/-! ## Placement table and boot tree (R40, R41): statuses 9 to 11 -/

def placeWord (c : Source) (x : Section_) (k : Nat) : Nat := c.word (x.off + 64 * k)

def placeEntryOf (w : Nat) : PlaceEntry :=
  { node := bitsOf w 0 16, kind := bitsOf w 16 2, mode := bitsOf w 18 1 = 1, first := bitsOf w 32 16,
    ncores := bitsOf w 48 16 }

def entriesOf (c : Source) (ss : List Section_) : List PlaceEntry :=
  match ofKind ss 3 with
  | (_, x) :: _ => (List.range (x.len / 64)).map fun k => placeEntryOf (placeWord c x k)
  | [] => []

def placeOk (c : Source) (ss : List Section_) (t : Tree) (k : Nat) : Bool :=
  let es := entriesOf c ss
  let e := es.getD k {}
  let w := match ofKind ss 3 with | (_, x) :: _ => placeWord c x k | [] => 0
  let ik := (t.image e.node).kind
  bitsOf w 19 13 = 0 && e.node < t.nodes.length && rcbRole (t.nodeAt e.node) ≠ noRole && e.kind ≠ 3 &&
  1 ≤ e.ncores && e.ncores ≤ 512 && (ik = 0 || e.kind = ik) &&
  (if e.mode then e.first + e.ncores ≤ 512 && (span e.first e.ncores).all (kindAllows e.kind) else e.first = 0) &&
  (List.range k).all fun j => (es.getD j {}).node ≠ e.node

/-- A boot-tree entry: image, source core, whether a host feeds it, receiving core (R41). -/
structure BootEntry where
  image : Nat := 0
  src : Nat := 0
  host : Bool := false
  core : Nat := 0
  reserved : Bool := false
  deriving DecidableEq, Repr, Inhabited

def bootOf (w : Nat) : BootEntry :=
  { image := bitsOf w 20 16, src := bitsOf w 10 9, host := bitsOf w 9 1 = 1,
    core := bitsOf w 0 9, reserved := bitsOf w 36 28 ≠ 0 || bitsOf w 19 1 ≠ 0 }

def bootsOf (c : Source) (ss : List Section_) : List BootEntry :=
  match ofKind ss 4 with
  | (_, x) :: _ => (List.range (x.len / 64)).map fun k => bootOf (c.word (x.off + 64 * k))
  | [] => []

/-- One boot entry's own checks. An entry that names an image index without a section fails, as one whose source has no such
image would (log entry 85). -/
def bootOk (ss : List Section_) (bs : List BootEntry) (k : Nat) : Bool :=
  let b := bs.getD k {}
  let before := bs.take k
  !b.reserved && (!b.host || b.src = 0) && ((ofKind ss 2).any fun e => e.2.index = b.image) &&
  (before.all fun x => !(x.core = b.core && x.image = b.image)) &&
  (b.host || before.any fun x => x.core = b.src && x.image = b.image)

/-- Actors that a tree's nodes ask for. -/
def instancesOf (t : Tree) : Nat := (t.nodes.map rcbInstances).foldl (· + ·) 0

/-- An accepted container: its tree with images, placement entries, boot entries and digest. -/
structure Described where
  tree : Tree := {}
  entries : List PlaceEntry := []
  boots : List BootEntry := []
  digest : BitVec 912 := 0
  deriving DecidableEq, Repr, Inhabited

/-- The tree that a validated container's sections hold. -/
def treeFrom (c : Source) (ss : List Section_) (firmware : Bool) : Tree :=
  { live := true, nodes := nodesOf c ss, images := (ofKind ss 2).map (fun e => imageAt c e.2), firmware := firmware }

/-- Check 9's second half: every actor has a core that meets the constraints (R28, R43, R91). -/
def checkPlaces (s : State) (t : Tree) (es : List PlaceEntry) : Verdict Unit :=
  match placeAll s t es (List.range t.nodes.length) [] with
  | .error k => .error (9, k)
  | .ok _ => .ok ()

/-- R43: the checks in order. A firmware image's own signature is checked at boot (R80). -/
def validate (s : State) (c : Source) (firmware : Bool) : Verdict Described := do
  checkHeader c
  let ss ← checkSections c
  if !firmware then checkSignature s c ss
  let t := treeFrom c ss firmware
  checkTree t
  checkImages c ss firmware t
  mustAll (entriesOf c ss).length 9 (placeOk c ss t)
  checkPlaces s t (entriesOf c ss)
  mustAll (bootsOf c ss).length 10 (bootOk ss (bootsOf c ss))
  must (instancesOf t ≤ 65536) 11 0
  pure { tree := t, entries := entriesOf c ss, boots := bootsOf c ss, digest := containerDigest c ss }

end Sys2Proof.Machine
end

What to do
Extract exactly and only the lines above from the line containing "def entriesOf (c" through the line containing "let e := es.getD", both end lines included.

Exercise answer
def entriesOf (c : Source) (ss : List Section_) : List PlaceEntry :=
  match ofKind ss 3 with
  | (_, x) :: _ => (List.range (x.len / 64)).map fun k => placeEntryOf (placeWord c x k)
  | [] => []

def placeOk (c : Source) (ss : List Section_) (t : Tree) (k : Nat) : Bool :=
  let es := entriesOf c ss
  let e := es.getD k {}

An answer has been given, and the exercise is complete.